#### Directions for this task:
Begin at the top of the records and copy each line exactly. The line containing "stand for, and" is the last one to include.

Stored items:

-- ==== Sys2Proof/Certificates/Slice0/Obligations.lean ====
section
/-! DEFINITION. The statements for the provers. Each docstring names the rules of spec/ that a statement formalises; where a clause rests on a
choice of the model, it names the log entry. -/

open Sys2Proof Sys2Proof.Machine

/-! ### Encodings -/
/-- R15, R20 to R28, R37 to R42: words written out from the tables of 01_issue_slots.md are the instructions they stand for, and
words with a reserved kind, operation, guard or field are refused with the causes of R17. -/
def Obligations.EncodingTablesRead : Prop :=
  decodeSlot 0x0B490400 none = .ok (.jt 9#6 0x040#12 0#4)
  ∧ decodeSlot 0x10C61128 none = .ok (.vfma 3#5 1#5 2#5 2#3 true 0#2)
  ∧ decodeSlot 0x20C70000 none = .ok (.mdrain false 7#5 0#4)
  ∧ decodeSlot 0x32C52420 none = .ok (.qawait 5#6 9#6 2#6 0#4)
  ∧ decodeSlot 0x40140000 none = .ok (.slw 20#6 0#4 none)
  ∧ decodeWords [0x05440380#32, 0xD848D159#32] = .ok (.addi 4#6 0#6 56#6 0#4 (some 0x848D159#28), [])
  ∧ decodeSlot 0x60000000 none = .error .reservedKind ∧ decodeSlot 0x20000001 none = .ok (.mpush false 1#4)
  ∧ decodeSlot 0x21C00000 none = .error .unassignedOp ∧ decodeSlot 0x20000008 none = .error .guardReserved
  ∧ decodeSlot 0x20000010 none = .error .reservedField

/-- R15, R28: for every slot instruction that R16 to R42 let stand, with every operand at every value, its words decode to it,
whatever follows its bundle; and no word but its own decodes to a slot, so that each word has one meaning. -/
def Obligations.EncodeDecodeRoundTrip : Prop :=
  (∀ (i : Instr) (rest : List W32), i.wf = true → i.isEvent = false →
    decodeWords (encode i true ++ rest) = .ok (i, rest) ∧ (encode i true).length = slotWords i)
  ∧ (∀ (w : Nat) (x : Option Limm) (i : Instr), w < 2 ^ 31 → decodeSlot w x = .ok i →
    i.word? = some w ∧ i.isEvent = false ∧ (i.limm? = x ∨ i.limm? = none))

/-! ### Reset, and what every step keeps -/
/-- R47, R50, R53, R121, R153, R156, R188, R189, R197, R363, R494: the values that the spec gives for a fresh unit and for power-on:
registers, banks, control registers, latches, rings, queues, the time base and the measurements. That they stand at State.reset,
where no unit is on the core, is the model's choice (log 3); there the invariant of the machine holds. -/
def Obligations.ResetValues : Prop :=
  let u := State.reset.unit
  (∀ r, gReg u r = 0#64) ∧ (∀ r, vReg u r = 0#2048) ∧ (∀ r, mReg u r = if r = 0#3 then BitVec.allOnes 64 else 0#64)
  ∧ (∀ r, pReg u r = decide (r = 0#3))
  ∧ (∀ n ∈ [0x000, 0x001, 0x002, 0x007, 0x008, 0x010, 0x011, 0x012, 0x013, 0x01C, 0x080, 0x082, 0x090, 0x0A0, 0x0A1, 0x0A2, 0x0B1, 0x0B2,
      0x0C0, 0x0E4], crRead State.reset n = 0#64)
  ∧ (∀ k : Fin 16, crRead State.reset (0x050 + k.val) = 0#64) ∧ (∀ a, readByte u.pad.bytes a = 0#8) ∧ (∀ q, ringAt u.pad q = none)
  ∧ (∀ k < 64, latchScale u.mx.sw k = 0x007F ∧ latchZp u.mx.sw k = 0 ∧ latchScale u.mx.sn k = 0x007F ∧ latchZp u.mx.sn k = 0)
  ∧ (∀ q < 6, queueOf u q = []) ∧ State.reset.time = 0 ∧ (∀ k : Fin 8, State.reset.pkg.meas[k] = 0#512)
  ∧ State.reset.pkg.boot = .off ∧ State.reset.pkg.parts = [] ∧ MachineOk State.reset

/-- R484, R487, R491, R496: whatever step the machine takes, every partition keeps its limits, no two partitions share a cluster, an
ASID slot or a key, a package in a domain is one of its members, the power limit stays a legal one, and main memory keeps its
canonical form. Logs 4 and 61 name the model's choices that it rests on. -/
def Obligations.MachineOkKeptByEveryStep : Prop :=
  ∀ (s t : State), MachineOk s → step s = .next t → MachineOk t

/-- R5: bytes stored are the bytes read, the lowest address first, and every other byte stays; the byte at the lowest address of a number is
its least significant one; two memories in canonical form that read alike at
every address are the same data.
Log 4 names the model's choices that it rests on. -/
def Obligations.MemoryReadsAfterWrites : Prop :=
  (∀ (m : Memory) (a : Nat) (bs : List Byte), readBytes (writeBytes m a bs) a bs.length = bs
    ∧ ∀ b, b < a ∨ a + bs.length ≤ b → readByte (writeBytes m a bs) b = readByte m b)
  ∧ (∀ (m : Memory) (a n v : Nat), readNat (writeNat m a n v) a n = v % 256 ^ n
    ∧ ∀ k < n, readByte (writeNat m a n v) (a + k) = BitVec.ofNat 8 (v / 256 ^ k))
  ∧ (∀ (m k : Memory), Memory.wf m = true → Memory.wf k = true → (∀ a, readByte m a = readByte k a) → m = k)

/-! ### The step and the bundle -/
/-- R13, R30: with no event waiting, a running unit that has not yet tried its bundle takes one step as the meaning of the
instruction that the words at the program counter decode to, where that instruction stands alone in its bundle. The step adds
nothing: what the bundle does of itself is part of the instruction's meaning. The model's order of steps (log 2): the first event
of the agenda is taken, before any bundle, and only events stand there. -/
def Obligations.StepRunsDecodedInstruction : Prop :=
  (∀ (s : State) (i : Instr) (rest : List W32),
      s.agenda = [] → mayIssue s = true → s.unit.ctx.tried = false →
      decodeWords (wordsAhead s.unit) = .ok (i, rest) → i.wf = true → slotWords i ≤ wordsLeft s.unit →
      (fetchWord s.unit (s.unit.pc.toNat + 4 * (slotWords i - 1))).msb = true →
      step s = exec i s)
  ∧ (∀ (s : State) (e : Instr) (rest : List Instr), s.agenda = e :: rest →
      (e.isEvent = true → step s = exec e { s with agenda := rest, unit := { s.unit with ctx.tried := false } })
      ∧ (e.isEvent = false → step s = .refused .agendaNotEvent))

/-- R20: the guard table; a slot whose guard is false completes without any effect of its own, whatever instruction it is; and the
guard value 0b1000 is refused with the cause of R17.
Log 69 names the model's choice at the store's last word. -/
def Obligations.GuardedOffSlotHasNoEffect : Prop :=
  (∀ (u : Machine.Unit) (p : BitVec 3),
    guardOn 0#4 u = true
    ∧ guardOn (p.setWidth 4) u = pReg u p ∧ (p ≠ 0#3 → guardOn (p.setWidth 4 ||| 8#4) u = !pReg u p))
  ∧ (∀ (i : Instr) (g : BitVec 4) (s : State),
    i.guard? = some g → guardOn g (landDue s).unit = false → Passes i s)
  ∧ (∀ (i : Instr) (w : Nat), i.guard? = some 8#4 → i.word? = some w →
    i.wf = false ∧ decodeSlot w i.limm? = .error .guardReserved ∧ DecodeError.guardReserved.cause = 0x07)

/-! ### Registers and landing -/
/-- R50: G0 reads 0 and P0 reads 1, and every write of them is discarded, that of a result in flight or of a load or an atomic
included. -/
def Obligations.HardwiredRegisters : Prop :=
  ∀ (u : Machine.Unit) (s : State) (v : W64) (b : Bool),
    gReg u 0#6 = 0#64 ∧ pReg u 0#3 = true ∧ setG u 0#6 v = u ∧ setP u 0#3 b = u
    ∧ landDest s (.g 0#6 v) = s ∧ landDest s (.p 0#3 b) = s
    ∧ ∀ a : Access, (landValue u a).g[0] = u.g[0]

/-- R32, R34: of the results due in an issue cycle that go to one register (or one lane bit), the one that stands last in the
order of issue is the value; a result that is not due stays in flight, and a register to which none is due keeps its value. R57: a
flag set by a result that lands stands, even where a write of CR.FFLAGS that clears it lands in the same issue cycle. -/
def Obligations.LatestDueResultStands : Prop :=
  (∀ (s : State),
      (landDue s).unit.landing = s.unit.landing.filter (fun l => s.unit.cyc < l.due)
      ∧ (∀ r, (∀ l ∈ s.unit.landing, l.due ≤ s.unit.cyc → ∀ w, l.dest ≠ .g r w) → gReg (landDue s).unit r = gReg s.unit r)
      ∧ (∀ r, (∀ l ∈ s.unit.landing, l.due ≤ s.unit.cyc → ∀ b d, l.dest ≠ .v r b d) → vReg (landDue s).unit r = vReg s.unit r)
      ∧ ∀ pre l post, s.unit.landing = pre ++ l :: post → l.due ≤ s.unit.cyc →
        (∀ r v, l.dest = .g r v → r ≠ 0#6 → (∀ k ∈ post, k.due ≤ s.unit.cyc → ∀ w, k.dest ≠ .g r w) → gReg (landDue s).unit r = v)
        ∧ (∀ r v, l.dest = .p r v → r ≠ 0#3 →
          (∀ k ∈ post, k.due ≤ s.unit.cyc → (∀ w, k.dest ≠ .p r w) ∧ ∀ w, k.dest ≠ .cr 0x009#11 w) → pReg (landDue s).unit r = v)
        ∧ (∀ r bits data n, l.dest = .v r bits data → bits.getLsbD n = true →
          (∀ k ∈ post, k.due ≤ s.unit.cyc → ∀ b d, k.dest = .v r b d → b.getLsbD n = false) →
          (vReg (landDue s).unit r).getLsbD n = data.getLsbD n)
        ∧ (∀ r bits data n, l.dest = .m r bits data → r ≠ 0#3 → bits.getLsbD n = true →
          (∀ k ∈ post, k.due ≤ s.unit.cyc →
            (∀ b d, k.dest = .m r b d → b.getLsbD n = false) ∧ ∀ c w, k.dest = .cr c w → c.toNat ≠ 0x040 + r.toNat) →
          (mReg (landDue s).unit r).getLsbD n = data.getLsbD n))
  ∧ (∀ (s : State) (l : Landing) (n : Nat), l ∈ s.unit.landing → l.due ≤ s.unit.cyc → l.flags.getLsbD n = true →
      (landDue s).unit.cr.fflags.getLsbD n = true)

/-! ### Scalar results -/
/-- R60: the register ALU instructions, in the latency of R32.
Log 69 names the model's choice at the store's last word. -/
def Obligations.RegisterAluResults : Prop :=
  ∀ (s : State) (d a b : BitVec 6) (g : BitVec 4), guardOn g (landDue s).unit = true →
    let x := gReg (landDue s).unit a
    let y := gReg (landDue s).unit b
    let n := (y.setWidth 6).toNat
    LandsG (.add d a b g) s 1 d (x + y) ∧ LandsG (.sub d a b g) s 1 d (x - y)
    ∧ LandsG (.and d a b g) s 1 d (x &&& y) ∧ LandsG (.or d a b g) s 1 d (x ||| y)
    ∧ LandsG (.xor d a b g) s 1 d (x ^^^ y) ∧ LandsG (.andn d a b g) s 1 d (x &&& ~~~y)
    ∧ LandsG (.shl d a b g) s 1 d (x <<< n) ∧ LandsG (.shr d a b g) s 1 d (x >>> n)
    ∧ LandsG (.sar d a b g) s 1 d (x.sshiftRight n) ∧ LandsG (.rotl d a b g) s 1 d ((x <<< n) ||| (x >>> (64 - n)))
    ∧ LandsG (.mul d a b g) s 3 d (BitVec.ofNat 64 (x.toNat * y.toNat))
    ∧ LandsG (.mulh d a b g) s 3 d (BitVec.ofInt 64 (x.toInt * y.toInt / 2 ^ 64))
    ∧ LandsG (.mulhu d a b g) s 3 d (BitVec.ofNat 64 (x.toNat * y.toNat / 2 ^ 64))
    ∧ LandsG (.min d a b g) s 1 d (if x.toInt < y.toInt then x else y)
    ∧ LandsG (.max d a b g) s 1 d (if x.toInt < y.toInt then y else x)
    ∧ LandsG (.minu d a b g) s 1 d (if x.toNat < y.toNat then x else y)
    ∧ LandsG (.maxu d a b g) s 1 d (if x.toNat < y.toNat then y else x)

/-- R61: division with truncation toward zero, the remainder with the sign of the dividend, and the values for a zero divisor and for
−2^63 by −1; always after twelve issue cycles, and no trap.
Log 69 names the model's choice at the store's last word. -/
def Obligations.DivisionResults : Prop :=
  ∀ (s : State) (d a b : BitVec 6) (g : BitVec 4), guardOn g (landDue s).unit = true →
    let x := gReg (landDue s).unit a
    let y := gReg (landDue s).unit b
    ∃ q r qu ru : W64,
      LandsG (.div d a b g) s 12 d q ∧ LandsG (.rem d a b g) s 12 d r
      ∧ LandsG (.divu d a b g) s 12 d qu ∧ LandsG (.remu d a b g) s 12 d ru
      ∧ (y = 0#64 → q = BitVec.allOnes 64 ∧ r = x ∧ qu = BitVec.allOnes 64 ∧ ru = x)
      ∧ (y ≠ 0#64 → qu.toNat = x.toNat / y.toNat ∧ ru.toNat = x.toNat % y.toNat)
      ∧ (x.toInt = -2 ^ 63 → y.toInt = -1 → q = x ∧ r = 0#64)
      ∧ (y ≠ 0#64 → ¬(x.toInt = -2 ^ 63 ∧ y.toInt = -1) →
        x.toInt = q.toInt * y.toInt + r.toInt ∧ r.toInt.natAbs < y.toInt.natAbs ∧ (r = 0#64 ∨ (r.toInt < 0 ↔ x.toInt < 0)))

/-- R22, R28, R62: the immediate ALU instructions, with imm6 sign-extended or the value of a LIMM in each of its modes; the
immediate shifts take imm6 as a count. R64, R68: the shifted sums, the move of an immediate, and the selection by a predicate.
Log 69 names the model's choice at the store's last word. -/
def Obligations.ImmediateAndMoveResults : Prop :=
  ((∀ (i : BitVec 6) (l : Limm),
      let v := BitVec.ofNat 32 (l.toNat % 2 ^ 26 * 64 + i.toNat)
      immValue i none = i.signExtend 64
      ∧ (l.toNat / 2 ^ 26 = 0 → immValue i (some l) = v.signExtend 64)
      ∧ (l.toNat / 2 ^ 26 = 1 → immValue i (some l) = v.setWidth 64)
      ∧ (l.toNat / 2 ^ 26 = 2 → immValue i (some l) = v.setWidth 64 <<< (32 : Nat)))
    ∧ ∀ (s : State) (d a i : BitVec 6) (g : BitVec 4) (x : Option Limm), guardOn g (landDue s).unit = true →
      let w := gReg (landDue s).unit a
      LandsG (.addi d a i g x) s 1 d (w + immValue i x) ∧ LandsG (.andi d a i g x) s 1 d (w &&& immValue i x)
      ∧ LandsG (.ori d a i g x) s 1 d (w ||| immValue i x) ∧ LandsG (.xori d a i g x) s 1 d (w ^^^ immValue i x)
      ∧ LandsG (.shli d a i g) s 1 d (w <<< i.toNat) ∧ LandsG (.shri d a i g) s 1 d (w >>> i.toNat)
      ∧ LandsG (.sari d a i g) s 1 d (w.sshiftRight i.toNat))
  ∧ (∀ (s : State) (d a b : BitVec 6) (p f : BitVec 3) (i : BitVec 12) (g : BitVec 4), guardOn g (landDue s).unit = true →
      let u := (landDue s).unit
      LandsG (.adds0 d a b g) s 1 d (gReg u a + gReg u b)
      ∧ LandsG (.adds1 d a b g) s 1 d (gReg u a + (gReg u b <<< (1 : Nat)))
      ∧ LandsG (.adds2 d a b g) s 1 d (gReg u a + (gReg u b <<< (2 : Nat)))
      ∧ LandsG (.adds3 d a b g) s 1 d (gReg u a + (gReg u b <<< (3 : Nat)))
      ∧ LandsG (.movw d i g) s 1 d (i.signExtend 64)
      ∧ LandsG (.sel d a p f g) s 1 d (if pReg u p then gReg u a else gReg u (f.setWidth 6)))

#### Result of the task:
-- ==== Sys2Proof/Certificates/Slice0/Obligations.lean ====
section
/-! DEFINITION. The statements for the provers. Each docstring names the rules of spec/ that a statement formalises; where a clause rests on a
choice of the model, it names the log entry. -/

open Sys2Proof Sys2Proof.Machine

/-! ### Encodings -/
/-- R15, R20 to R28, R37 to R42: words written out from the tables of 01_issue_slots.md are the instructions they stand for, and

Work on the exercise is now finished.